**What the exercise asks**
Copy every line of the records that includes the word "Machine".

Stored data

===============

-- ==== Sys2Proof/Machine/Operands.lean ====
section
/-!
DEFINITION. Machine/Operands.lean: the register file, the only operands the host can name (`10_state.md` rules R20,
R30; `20_memory.md` rules R41, R45).
-/

namespace Sys2Proof.Machine

/-- What a register number 0x00 to 0x3F names (`10_state.md` rule R20). -/
inductive Reg where
  | cmd
  | argOpc
  | argFb
  | argP1
  | argP2
  | ctrl
  | status
  | err
  | result
  | rkind
  | rxcnt
  | rxlen
  | dstat
  | reserved
  | txbuf (i : Nat)
  | rxbuf (i : Nat)
  | decOpc
  | decFb
  | decP1
  | decP2
  | decCkh
  | decCkl
  deriving DecidableEq, Repr

/-- How many registers the map has: 0x00 to 0x3F (`20_memory.md` rule R41). -/
def regCount : Nat := 0x40

/-- The named registers of the map, in the order of their numbers, 0x00 to 0x25 (`10_state.md` rule R20). -/
def regMap : List Reg :=
  [.cmd, .argOpc, .argFb, .argP1, .argP2, .ctrl, .status, .err, .result, .rkind, .rxcnt, .rxlen, .dstat,
   .reserved, .reserved, .reserved] ++
  [.txbuf 0, .txbuf 1, .txbuf 2, .txbuf 3, .txbuf 4, .txbuf 5, .txbuf 6, .txbuf 7] ++
  [.rxbuf 0, .rxbuf 1, .rxbuf 2, .rxbuf 3, .rxbuf 4, .rxbuf 5, .rxbuf 6, .rxbuf 7] ++
  [.decOpc, .decFb, .decP1, .decP2, .decCkh, .decCkl]

/-- The register a number names; 0x26 to 0x3F are reserved (`10_state.md` rule R20). -/
def regAt (n : Nat) : Reg := regMap[n]?.getD .reserved

/-- The platform's address of a register (`00_scope.md` rule R5, REG_BASE). -/
def busAddress (n : Nat) : Nat := Config.regBase + n

/-- The value a register reads as; a narrower register reads with zeros above, a write-only or reserved one reads
0x00, and no read has a side effect (`10_state.md` rules R20 to R26, R30; `20_memory.md` rule R47). -/
def State.readReg (s : State) : Reg → Byte
  | .cmd => 0x00
  | .argOpc => s.argOpc
  | .argFb => s.argFb
  | .argP1 => s.argP1
  | .argP2 => s.argP2
  | .ctrl => if s.strict then 0x01 else 0x00
  | .status => s.status
  | .err => s.err.setWidth 8
  | .result => s.result
  | .rkind => s.rkind.code.setWidth 8
  | .rxcnt => s.rxcnt
  | .rxlen => s.rxlen.setWidth 8
  | .dstat => s.dstat.setWidth 8
  | .reserved => 0x00
  | .txbuf i => s.txbuf.get i
  | .rxbuf i => s.rxbuf.get i
  | .decOpc => s.decOpc
  | .decFb => s.decFb
  | .decP1 => s.decP1
  | .decP2 => s.decP2
  | .decCkh => s.decCkh
  | .decCkl => s.decCkl

/-- A write to ERR clears the flags whose bits are 1, at any time (`10_state.md` rule R24). -/
def State.writeErr (v : Byte) (s : State) : State := { s with err := errAfter s.err 0 (v.setWidth 3) }

/-- A write to a register other than CMD and ERR while the block is idle: a writable register takes the value
(CTRL bit 0 only, RXLEN bits 3:0 only), any other write is ignored without a flag (`10_state.md` rule R30). -/
def State.writeIdle (r : Reg) (v : Byte) (s : State) : State :=
  match r with
  | .argOpc => { s with argOpc := v }
  | .argFb => { s with argFb := v }
  | .argP1 => { s with argP1 := v }
  | .argP2 => { s with argP2 := v }
  | .ctrl => { s with strict := v.getLsbD 0 }
  | .rxlen => { s with rxlen := v.setWidth 4 }
  | .rxbuf i => { s with rxbuf := s.rxbuf.set i v }
  | _ => s

end Sys2Proof.Machine
end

===============

**Result of this exercise**
-- ==== Sys2Proof/Machine/Operands.lean ====
DEFINITION. Machine/Operands.lean: the register file, the only operands the host can name (`10_state.md` rules R20,
namespace Sys2Proof.Machine
end Sys2Proof.Machine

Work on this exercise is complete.